After some more reading, I am starting to think that my finings and/or the way I handle them could be the problem. For a start, the KoppaFloc I've got is old, which almost certainly reduces its effectiveness. Does anyone know if upping the dose can compensate for this? I'd like to try Brewbrite but won't be able to get any before the next brewday. There are a few threads on AHB where it's suggested that it should be dissolved in a slurry first, and/or added to the whirlpool after flameout. Not sure if any of that applies to straight carrageen.



QldKev said:


> Just make it look like this
> 
> 
> View attachment 57877
> ...



If I can't achieve that by whirlpooling, I'll just throw some spent hops from the hopsock into the bottom of the kettle, shape them like by hand that and _say_ my whirlpool works perfectly like QldKev's!


----------



## Helles (18/10/12)

The last two beers i made where cloudy at the top of the kettle
Clear at the bottom of the kettle 
I put it down to hop oils on top of the wort as there was also an oil slick on top
Both beers turned out great
Used a heap of Citra and Simcoe and I.Moss 
Never had this before 
Although whirlpool works well with good trub cone
Only whirlpool with a spoon Chill with Immersion chiller


----------



## donburke (18/10/12)

squirt in the turns said:


> 2) Do you have any information or sources on what this placement should be? Angle is something I can change easily. Position... not so much.




here is a good start 

http://www.aussiehomebrewer.com/forum/inde...=52411&st=0


----------



## spudfarmerboy (18/10/12)

QldKev said:


> Just make it look like this
> 
> 
> View attachment 57877
> ...


Kev,
How do you cool, IC or plate chiller?
I have found when using a plate chiller, I can get a cone like that, but when using an immersion chiller I get a cone of hop material but there is still heaps of cold break material in suspension.
If using a plate chiller, do you use a hop filter or similiar?


----------



## QldKev (18/10/12)

Blitzer said:


> Did Zorro mark your trub?



Yeah the bastard, keep asking him to write a QK in it...




donburke said:


> show off



B) 




bcp said:


> You just put in a bowl of stodgy old porridge and covered it in honey.



That nor how you make porridge 




squirt in the turns said:


> If I can't achieve that by whirlpooling, I'll just throw some spent hops from the hopsock into the bottom of the kettle, shape them like by hand that and _say_ my whirlpool works perfectly like QldKev's!



Clag clue helps :lol: 




spudfarmerboy said:


> Kev,
> How do you cool, IC or plate chiller?
> I have found when using a plate chiller, I can get a cone like that, but when using an immersion chiller I get a cone of hop material but there is still heaps of cold break material in suspension.
> If using a plate chiller, do you use a hop filter or similiar?

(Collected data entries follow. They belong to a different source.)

/-- MON_WEAR.DRAM_STEP: what is lost for good (R392; log entry 21). -/
def dramStep (s : State) : Nat :=
  let out (c : Nat) : Bool := chState s c == 8 || chState s c == 9
  let mapped := rget s (F.INKW_PPR.MAPOUT 0) + rget s (F.INKW_PPR.MAPOUT 1) != 0
  if mapped && ((List.range 2).any (fun c => on s (F.INKW_CHRET.KEPT_LAST c))) then 4
  else if out 0 || out 1 then 3
  else if mapped then 2
  else if (List.range 2).any (fun c => rget s (F.INKW_PPR.SPPR_USED c) + rget s (F.INKW_PPR.HPPR_USED c) != 0) then 1
  else 0

def showDramStep (s : State) : State := wear F.MON_WEAR.DRAM_STEP (dramStep s) s

/-- A channel's STATE changes (R272, R293). -/
def setChState (c st : Nat) (s : State) : State :=
  let was := chState s c
  if was = st then s else
  let s := if chAccepts was && !chAccepts st then setDdr c (fun d => { d with left := (List.range 8).map (fun k => (ringOf s k).wptr) }) s else s
  let mir := on s F.INKW_STATE.MIRRORED
  let s := s |> rset (F.INKW_CHST.STATE c) st |> rset (F.INKW_CHST.SINCE_LO c) (strokeNow s)
    |> rset (if c = 0 then F.INKW_STATE.CH0 else F.INKW_STATE.CH1) st |> raise pINKW 0
  let now := chIn s 0 && chIn s 1
  s |> rset F.INKW_STATE.MIRRORED now.toNat |> whenB (now && !mir) (raise pINKW 3) |> whenB (st == 8 || st == 9) (raise pINKW 2)
    |> showDramStep

/-- The span still to copy, in MB, rounded up (R274). -/
def showCopy (c mb : Nat) (s : State) : State := s |> rset (F.INKW_CATCHUP.LEFT_MB c) mb |> rset (F.INKW_CATCHUP.TOTAL_MB c) mb

/-- A channel returns by copying what it missed (R274). -/
def toCatchup (c : Nat) (s : State) : State :=
  let left := (ddr s c).left
  let bytes := (List.range 8).foldl (fun a k => a + ((ringOf s k).wptr - nth 0 left k)) 0
  s |> setChState c 4 |> showCopy c (ceilDiv bytes 1048576)

/-- A channel whose contents were lost copies every segment that holds a stroke (R274). -/
def toResilver (c : Nat) (s : State) : State :=
  s |> setChState c 7 |> showCopy c (2 * (List.range 8).foldl (fun a k => a + (ringOf s k).segs.length) 0)

/-! ### Row log, repair and retirement (R281, R289 to R292) -/

def logRow (c ev req rank bg ba row : Nat) (s : State) : State :=
  let w (i : Nat) (f : Nat → Fld) (s : State) : State := rset (f (i + 1)) (rget s (f i)) s
  s |> forAll ((List.range 27).reverse) (fun i s => s |> w i F.INKW_ROWLOG.CH |> w i F.INKW_ROWLOG.RANK |> w i F.INKW_ROWLOG.BG
        |> w i F.INKW_ROWLOG.BA |> w i F.INKW_ROWLOG.ROW |> w i F.INKW_ROWLOG.EVENT |> w i F.INKW_ROWLOG.REQ |> w i F.INKW_ROWLOG.STROKE_LO)
    |> rset (F.INKW_ROWLOG.CH 0) c |> rset (F.INKW_ROWLOG.RANK 0) rank |> rset (F.INKW_ROWLOG.BG 0) bg |> rset (F.INKW_ROWLOG.BA 0) ba
    |> rset (F.INKW_ROWLOG.ROW 0) row |> rset (F.INKW_ROWLOG.EVENT 0) ev |> rset (F.INKW_ROWLOG.REQ 0) req
    |> rset (F.INKW_ROWLOG.STROKE_LO 0) (strokeNow s)

/-- The bit of INKW_HPPR that stands for a device and bank group (R296). -/
def hpprBit (c : Nat) (r : DRow) : Fld × Nat :=
  (F.INKW_HPPR.USED (2 * (2 * c + r.rank) + r.dev / 16), 4 * (r.dev % 16) + r.bg)

def hpprUsed (s : State) (c : Nat) (r : DRow) : Bool := bitSet (rget s (hpprBit c r).1) (hpprBit c r).2

/-- A row is mapped out: 2 MB less in both channels (R289). -/
def mapOut (c : Nat) (r : DRow) (req : Nat) (s : State) : State :=
  s |> inc (F.INKW_PPR.MAPOUT c) |> inc F.INKW_COUNT.MAPOUTS |> rset F.INKW_STATE.CAPACITY_MB (rget s F.INKW_STATE.CAPACITY_MB - 2)
    |> logRow c 6 req r.rank r.bg r.ba r.row |> raise pINKW 5 |> showDramStep |> forAll (List.range 8) showRing

/-- A row is put on the list of rows pending hPPR. -/
def pendRow (c : Nat) (r : DRow) (s : State) : State :=
  let s := setDdr c (fun d => { d with pend := d.pend ++ [r] }) s
  rset (F.INKW_PPR.HPPR_PEND c) (min 255 (ddr s c).pend.length) s

/-- A row is repaired by sPPR, else left to hPPR, else mapped out (R289). -/
def repairRow (c : Nat) (r : DRow) (req : Nat) (s : State) : State :=
  let key := (r.rank, r.dev, r.bg)
  if !(ddr s c).sppr.contains key then
    s |> setDdr c (fun d => { d with sppr := d.sppr ++ [key] }) |> inc (F.INKW_PPR.SPPR_USED c) |> pendRow c r
      |> logRow c 4 req r.rank r.bg r.ba r.row |> raise pINKW 5 |> showDramStep
  else if !hpprUsed s c r then pendRow c r s
  else mapOut c r req s

/-- A channel is retired with a reason, unless it is the last in service (R291). -/
def retireCh (c reason : Nat) (s : State) : State :=
  let o := chState s (otherCh c)
  let last := o == 0 || o == 8 || o == 9
  let s := s |> rset (F.INKW_CHRET.REASON c) reason |> rset (F.INKW_CHRET.STROKE_LO c) (strokeNow s)
  if last then s |> rset (F.INKW_CHRET.KEPT_LAST c) 1 |> showDramStep
  else s |> setChState c 9 |> inc F.INKW_COUNT.RETIRED |> ledgerPut 3 (128 * c) reason

/-! ### Freezes (R283, R285, R286) -/

/-- The freeze record (R285, R296). -/
def freezeRecord (c cause req addr synd dev rowCe : Nat) (s : State) : State :=
  let a := ddrAddr s addr
  let u := s.tsu.strike / 2 ^ 32
  s |> rset F.INKW_FRZ0.CH c |> rset F.INKW_FRZ0.VALID 1 |> rset F.INKW_FRZ0.CAUSE cause |> rset F.INKW_FRZ0.RANK a.rank
    |> rset F.INKW_FRZ0.BG a.bg |> rset F.INKW_FRZ0.BA a.ba |> rset F.INKW_FRZ0.ROW a.row |> rset F.INKW_FRZ0.COL a.col
    |> rset F.INKW_FRZ0.REQ req |> rset F.INKW_FRZ1.STROKE (strokeNow s) |> rset F.INKW_FRZ2.SEC_LO (u / secUnits)
    |> rset F.INKW_FRZ2.NS (u % secUnits / 65536) |> rset F.INKW_FRZ3.SYNDROME synd |> rset F.INKW_FRZ3.DEVICE dev
    |> rset F.INKW_FRZ4.ADDR addr |> rset F.INKW_FRZ5.ROW_CE rowCe
    |> rset F.INKW_FRZ5.WRPTR_MB (((List.range 8).foldl (fun a k => a + (ringOf s k).wptr) 0) / 1048576)

/-- Strokes of 24 h. -/
def dayStrokes (s : State) : Nat := 86400 * 1024000 / mLive s

/-- A channel is frozen, or retired at the fourth freeze within 24 h (R283). -/
def freezeCh (c : Nat) (row : Option DRow) (s : State) : State :=
  let n := strokeNow s
  let recent := (ddr s c).freezes.filter (fun f => decide (n < f + dayStrokes s))
  if 3 ≤ recent.length then retireCh c 1 s
  else s |> setDdr c (fun d => { d with freezes := recent ++ [n], row := row }) |> inc (F.INKW_UE.FREEZES c) |> setChState c 5 |> raise pINKW 1

/-- The row of a burst, with the device suspected. -/
def rowOf (s : State) (addr dev : Nat) : DRow :=
  let a := ddrAddr s addr
  { rank := a.rank, bg := a.bg, ba := a.ba, row := a.row, dev := if dev = 31 then 0 else dev }

/-- A lost burst's strokes in its ring's segment headers, 16 ranges at most (R284). -/
def loseRange (k a b : Nat) (s : State) : State :=
  let x := ringOf s k
  setRing k { x with segs := x.segs.map (fun g =>
    if g.first ≤ b ∧ a ≤ g.last then (if 16 ≤ g.lost.length then { g with whole := true } else { g with lost := g.lost ++ [(a, b)] }) else g) } s

/-- UNCORRECTABLE_ERROR (R283, R284). -/
def uncorrectable (e : DdrErr) (s : State) : State :=
  let c := e.ch % 2
  if !chAccepts (chState s c) then s else
  let s := inc (F.INKW_UE.UE c) s
  let row := rowOf s e.addr e.dev
  let s := logRow c 2 e.req row.rank row.bg row.ba row.row s
  if chIn s (otherCh c) && !e.otherBad then
    let rc := ((ddr s c).ce.find? (fun x => x.1 == row)).map (·.2) |>.getD 0
    s |> freezeRecord c (if e.scrub then 2 else 1) e.req e.addr e.syndrome e.dev rc |> freezeCh c (some row)
  else
    s |> forAll e.hits (fun h => loseRange h.1 h.2.1 h.2.2) |> inc (F.INKW_UE.UE_LOST c) |> raise pINKW 11 |> repairRow c row e.req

I no-chill and don't have a return line in the kettle. 

I find to get a good formation, 
Flame out and leave it 10-15mins with lid on
Stir with mash paddle 
Lid back on for another 10mins
Lid slightly ajar and fill the cubes. Do not lift the lid fully off otherwise you get the currents pulling shit back up.

QldKev


----------



## stevemc32 (18/10/12)

QldKev said:


> Lid slightly ajar and fill the cubes. Do not lift the lid fully off otherwise you get the currents pulling shit back up.



I've only done about 10 biab brews so far but always struggling with these currents pulling shit back up when I'm transferring to the cube. Never thought to pay them no attention and they'd go away. Definitely leaving the lid on next time.

Cheers.


----------



## squirt in the turns (19/10/12)

donburke said:


> here is a good start
> 
> http://www.aussiehomebrewer.com/forum/inde...=52411&st=0



Thanks. Some good info there, certainly a lot factors I failed to consider. When you mentioned return angle, I was thinking in terms of the vertical angle. Didn't event think about the tangential angle.  Can't change that at all with the current set up.

Obviously I can change the position, I'm just over drilling holes in stainless. The pot already has one erroneous hole with a brass plug in it from when I moved a temp probe. Hopefully the current placement is about right for a double batch anyway.

Makes sense that the hose barb elbow I'm using isn't doing a great job, as it's right at the edge and basically pointing the wort at the kettle wall. I'm tempted to just do a run up to CB tomorrow morning for a couple of compression fittings and re-do the return with a bit of copper pipe sticking out into the pot at the correct angle. I'll also add a fitting and pipe to the elbow I use as a pickup tube too, so the wort is properly drawn from the very edge and bottom (or just above?). I'll get some Brewbrite while I'm at it.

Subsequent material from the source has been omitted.